REQUIRED ACTION
What is needed is a word-for-word copy of the records below.
Start of MATERIALS PROVIDED
-- ==== Sys2Proof/Laws/Step.lean ====
section
/-! SUPPORT. Everything a `step` event can do (45_cycle_and_host_events.md R171), the free value as its random input,
and the word `withFetchWord` makes the next step run. -/

namespace Sys2Proof.Machine

variable (s : State)

/-- The word at `PC` (20_memory.md R58), in any state. -/
def wordAtPC : Word := wordOfBytes (Memory.read s.mem s.pc.toNat) (Memory.read s.mem (s.pc.toNat + 1))

theorem fetch_eq_some (h : s.pc.toNat ≤ 4094) : fetch s = some (wordAtPC s) := by
  have hin : inMemory s.pc 2 := Or.inr (show s.pc.toNat + 2 ≤ 4096 by omega)
  rw [fetch, if_pos hin, wordAtPC]

theorem fetch_eq_none (h : 4094 < s.pc.toNat) : fetch s = none := by
  have hout : ¬ inMemory s.pc 2 := by
    rintro (h' | h')
    · exact absurd h' (by decide)
    · have h' : s.pc.toNat + 2 ≤ 4096 := h'
      omega
  rw [fetch, if_neg hout]

/-- Everything a `step` event can do: nothing when faulted or waiting, a fetch fault, or one instruction. -/
theorem stepWith_cases (rnd : Byte) :
    (s.fault ≠ none ∧ stepWith rnd s = .next s) ∨
    (s.fault = none ∧ s.wait = true ∧ stepWith rnd s = .next s) ∨
    (Running s ∧ 4094 < s.pc.toNat ∧ stepWith rnd s = raise .outOfBounds s) ∨
    (Running s ∧ s.pc.toNat ≤ 4094 ∧ stepWith rnd s = execWith rnd (decode (wordAtPC s)) s) := by
  by_cases hf : s.fault = none
  · by_cases hw : s.wait = true
    · exact Or.inr (Or.inl ⟨hf, hw, by simp [stepWith, hf, hw]⟩)
    · have hr : Running s := ⟨hf, by simpa using hw⟩
      refine Or.inr (Or.inr ?_)
      by_cases hp : s.pc.toNat ≤ 4094
      · exact Or.inr ⟨hr, hp, by simp [stepWith, hf, hw, fetch_eq_some s hp]⟩
      · exact Or.inl ⟨hr, by omega, by simp [stepWith, hf, hw, fetch_eq_none s (by omega)]⟩
  · refine Or.inl ⟨hf, ?_⟩
    have : s.fault.isSome = true := Option.isSome_iff_ne_none.2 hf
    simp [stepWith, this]

/-- With the free value of the next draw as random input, an instruction of a `step` is `exec` of it. -/
theorem execWith_free (i : Instr) : execWith (Config.randomByte s.draws) i s = exec i s := by
  cases i <;> rfl

/-- Every instruction but `Cxnn` ignores the random input (41_alu.md R135). -/
theorem execWith_of_ne_rnd (rnd : Byte) {i : Instr} (h : ∀ x nn, i ≠ .rnd x nn) :
    execWith rnd i s = exec i s := by
  cases i <;> first | rfl | exact absurd rfl (h _ _)

theorem fetchAddr_le : (fetchAddr s).toNat ≤ 4094 := by
  unfold fetchAddr
  split
  · rename_i h
    rcases h with h | h
    · exact absurd h (by decide)
    · have h : s.pc.toNat + 2 ≤ 4096 := h
      omega
  · decide

theorem wordAtPC_withFetchWord (nbits w : Nat) :
    wordAtPC (s.withFetchWord nbits w) = BitVec.ofNat 16 (w % 2 ^ nbits) := by
  have h0 : ∀ k (b : Byte), k < 2 → (bytesOfWord (BitVec.ofNat 16 (w % 2 ^ nbits)))[k]? = some b →
      Memory.read (s.withFetchWord nbits w).mem ((fetchAddr s).toNat + k) = b := by
    intro k b hk hb
    rw [State.withFetchWord, storeBytes_mem, Memory.read_writeBytes]
    have hlen : (bytesOfWord (BitVec.ofNat 16 (w % 2 ^ nbits))).length = 2 := rfl
    rw [dif_pos ⟨by omega, by omega⟩]
    have hsub : (fetchAddr s).toNat + k - (fetchAddr s).toNat = k := by omega
    simp only [hsub]
    exact (List.getElem?_eq_some_iff.1 hb).2
  show wordOfBytes (Memory.read _ ((fetchAddr s).toNat + 0)) (Memory.read _ ((fetchAddr s).toNat + 1)) = _
  rw [h0 0 _ (by decide) rfl, h0 1 _ (by decide) rfl]
  exact wordOfBytes_bytesOfWord _

/-- The very next step runs exactly the word placed by `withFetchWord`, from any state. -/
theorem step_withFetchWord (nbits w : Nat) :
    step (s.withFetchWord nbits w) =
      exec (decode (BitVec.ofNat 16 (w % 2 ^ nbits))) (s.withFetchWord nbits w) := by
  have hp : (s.withFetchWord nbits w).pc.toNat ≤ 4094 := fetchAddr_le s
  rw [step]
  rcases stepWith_cases (s.withFetchWord nbits w) (Config.randomByte (s.withFetchWord nbits w).draws) with
    h | h | h | h
  · exact absurd rfl h.1
  · exact absurd h.2.1 (by simp [State.withFetchWord])
  · omega
  · rw [h.2.2, wordAtPC_withFetchWord, execWith_free]

/-- From reset `withFetchWord` changes memory only. -/
theorem withFetchWord_reset (nbits w : Nat) :
    State.withFetchWord .reset nbits w =
      { State.reset with mem := (State.withFetchWord .reset nbits w).mem } := rfl

end Sys2Proof.Machine
end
End of MATERIALS PROVIDED
ANSWER BELOW
-- ==== Sys2Proof/Laws/Step.lean ====
section
/-! SUPPORT. Everything a `step` event can do (45_cycle_and_host_events.md R171), the free value as its random input,
and the word `withFetchWord` makes the next step run. -/

namespace Sys2Proof.Machine

variable (s : State)

/-- The word at `PC` (20_memory.md R58), in any state. -/
def wordAtPC : Word := wordOfBytes (Memory.read s.mem s.pc.toNat) (Memory.read s.mem (s.pc.toNat + 1))

theorem fetch_eq_some (h : s.pc.toNat ≤ 4094) : fetch s = some (wordAtPC s) := by
  have hin : inMemory s.pc 2 := Or.inr (show s.pc.toNat + 2 ≤ 4096 by omega)
  rw [fetch, if_pos hin, wordAtPC]

theorem fetch_eq_none (h : 4094 < s.pc.toNat) : fetch s = none := by
  have hout : ¬ inMemory s.pc 2 := by
    rintro (h' | h')
    · exact absurd h' (by decide)
    · have h' : s.pc.toNat + 2 ≤ 4096 := h'
      omega
  rw [fetch, if_neg hout]

/-- Everything a `step` event can do: nothing when faulted or waiting, a fetch fault, or one instruction. -/
theorem stepWith_cases (rnd : Byte) :
    (s.fault ≠ none ∧ stepWith rnd s = .next s) ∨
    (s.fault = none ∧ s.wait = true ∧ stepWith rnd s = .next s) ∨
    (Running s ∧ 4094 < s.pc.toNat ∧ stepWith rnd s = raise .outOfBounds s) ∨
    (Running s ∧ s.pc.toNat ≤ 4094 ∧ stepWith rnd s = execWith rnd (decode (wordAtPC s)) s) := by
  by_cases hf : s.fault = none
  · by_cases hw : s.wait = true
    · exact Or.inr (Or.inl ⟨hf, hw, by simp [stepWith, hf, hw]⟩)
    · have hr : Running s := ⟨hf, by simpa using hw⟩
      refine Or.inr (Or.inr ?_)
      by_cases hp : s.pc.toNat ≤ 4094
      · exact Or.inr ⟨hr, hp, by simp [stepWith, hf, hw, fetch_eq_some s hp]⟩
      · exact Or.inl ⟨hr, by omega, by simp [stepWith, hf, hw, fetch_eq_none s (by omega)]⟩
  · refine Or.inl ⟨hf, ?_⟩
    have : s.fault.isSome = true := Option.isSome_iff_ne_none.2 hf
    simp [stepWith, this]

/-- With the free value of the next draw as random input, an instruction of a `step` is `exec` of it. -/
theorem execWith_free (i : Instr) : execWith (Config.randomByte s.draws) i s = exec i s := by
  cases i <;> rfl

/-- Every instruction but `Cxnn` ignores the random input (41_alu.md R135). -/
theorem execWith_of_ne_rnd (rnd : Byte) {i : Instr} (h : ∀ x nn, i ≠ .rnd x nn) :
    execWith rnd i s = exec i s := by
  cases i <;> first | rfl | exact absurd rfl (h _ _)

theorem fetchAddr_le : (fetchAddr s).toNat ≤ 4094 := by
  unfold fetchAddr
  split
  · rename_i h
    rcases h with h | h
    · exact absurd h (by decide)
    · have h : s.pc.toNat + 2 ≤ 4096 := h
      omega
  · decide

theorem wordAtPC_withFetchWord (nbits w : Nat) :
    wordAtPC (s.withFetchWord nbits w) = BitVec.ofNat 16 (w % 2 ^ nbits) := by
  have h0 : ∀ k (b : Byte), k < 2 → (bytesOfWord (BitVec.ofNat 16 (w % 2 ^ nbits)))[k]? = some b →
      Memory.read (s.withFetchWord nbits w).mem ((fetchAddr s).toNat + k) = b := by
    intro k b hk hb
    rw [State.withFetchWord, storeBytes_mem, Memory.read_writeBytes]
    have hlen : (bytesOfWord (BitVec.ofNat 16 (w % 2 ^ nbits))).length = 2 := rfl
    rw [dif_pos ⟨by omega, by omega⟩]
    have hsub : (fetchAddr s).toNat + k - (fetchAddr s).toNat = k := by omega
    simp only [hsub]
    exact (List.getElem?_eq_some_iff.1 hb).2
  show wordOfBytes (Memory.read _ ((fetchAddr s).toNat + 0)) (Memory.read _ ((fetchAddr s).toNat + 1)) = _
  rw [h0 0 _ (by decide) rfl, h0 1 _ (by decide) rfl]
  exact wordOfBytes_bytesOfWord _

/-- The very next step runs exactly the word placed by `withFetchWord`, from any state. -/
theorem step_withFetchWord (nbits w : Nat) :
    step (s.withFetchWord nbits w) =
      exec (decode (BitVec.ofNat 16 (w % 2 ^ nbits))) (s.withFetchWord nbits w) := by
  have hp : (s.withFetchWord nbits w).pc.toNat ≤ 4094 := fetchAddr_le s
  rw [step]
  rcases stepWith_cases (s.withFetchWord nbits w) (Config.randomByte (s.withFetchWord nbits w).draws) with
    h | h | h | h
  · exact absurd rfl h.1
  · exact absurd h.2.1 (by simp [State.withFetchWord])
  · omega
  · rw [h.2.2, wordAtPC_withFetchWord, execWith_free]

/-- From reset `withFetchWord` changes memory only. -/
theorem withFetchWord_reset (nbits w : Nat) :
    State.withFetchWord .reset nbits w =
      { State.reset with mem := (State.withFetchWord .reset nbits w).mem } := rfl

end Sys2Proof.Machine
end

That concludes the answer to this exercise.